What the task requires: The line that holds "hs.turn.2.2.2 ⟨m, old, hc⟩" marks the start. Return it and each following line through the end of the data, unchanged.

(Saved entries)
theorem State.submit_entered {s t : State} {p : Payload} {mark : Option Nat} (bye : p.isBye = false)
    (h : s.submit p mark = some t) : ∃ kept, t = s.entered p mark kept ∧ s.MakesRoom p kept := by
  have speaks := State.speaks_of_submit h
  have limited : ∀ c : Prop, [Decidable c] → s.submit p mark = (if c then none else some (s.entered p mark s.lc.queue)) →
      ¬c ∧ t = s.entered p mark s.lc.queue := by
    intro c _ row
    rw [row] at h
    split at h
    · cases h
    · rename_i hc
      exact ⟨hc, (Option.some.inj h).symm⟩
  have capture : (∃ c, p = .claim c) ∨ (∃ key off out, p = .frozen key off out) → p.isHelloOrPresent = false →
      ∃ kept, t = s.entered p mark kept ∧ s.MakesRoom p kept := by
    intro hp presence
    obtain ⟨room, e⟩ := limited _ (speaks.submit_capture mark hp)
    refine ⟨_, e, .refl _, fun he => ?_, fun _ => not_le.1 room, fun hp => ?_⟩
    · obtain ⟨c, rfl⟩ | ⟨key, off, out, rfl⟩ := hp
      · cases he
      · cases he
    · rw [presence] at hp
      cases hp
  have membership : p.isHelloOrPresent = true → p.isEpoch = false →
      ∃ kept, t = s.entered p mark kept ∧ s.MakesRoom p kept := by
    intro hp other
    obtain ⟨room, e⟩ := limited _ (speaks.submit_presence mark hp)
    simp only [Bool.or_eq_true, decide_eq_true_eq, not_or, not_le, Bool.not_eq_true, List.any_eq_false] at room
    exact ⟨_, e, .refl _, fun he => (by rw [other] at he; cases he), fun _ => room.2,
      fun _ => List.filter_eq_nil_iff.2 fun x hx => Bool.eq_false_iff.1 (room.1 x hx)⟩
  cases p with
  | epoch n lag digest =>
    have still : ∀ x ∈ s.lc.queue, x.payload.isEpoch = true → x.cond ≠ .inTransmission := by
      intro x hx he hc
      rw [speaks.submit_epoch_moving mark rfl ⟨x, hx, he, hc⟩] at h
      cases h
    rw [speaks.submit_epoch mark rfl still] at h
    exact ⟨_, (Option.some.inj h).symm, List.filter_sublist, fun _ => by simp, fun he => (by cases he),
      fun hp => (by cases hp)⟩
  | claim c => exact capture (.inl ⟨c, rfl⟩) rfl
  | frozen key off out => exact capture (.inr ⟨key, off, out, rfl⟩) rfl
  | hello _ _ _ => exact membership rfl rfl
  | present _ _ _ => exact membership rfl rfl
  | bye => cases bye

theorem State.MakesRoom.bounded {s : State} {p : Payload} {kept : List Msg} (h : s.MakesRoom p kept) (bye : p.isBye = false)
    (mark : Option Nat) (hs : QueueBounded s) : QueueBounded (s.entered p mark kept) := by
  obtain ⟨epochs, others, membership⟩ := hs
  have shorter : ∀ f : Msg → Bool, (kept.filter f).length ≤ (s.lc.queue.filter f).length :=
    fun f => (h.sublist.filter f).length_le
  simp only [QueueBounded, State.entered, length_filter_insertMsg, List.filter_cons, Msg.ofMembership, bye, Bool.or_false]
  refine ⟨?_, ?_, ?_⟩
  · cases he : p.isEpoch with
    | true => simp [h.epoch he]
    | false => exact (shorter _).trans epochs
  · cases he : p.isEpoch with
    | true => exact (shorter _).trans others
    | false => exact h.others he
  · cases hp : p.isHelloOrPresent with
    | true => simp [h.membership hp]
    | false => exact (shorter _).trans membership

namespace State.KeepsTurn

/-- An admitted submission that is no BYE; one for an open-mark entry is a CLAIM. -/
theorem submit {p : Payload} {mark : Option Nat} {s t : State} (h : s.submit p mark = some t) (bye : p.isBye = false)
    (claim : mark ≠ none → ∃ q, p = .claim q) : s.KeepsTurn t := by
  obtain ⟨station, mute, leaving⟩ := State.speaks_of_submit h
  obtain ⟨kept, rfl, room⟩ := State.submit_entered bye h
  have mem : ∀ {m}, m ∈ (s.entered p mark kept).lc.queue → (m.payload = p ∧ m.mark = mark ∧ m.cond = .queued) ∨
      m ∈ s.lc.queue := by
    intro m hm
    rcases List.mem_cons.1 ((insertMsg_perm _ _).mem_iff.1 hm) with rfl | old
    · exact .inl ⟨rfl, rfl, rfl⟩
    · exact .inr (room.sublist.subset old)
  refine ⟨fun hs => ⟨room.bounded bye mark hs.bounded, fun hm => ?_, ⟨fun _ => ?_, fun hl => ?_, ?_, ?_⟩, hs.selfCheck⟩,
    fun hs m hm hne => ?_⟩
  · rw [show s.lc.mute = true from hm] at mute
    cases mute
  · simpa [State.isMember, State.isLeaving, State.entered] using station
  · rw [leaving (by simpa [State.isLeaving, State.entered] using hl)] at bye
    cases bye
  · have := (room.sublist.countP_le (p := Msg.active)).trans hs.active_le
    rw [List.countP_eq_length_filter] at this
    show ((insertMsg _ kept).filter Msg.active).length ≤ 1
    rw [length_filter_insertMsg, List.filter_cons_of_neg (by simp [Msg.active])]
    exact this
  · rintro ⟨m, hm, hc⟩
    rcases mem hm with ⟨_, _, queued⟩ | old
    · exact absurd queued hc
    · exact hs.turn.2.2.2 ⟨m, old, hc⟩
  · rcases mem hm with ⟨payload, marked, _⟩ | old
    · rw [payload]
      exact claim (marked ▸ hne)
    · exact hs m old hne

Final answer:
    · exact hs.turn.2.2.2 ⟨m, old, hc⟩
  · rcases mem hm with ⟨payload, marked, _⟩ | old
    · rw [payload]
      exact claim (marked ▸ hne)
    · exact hs m old hne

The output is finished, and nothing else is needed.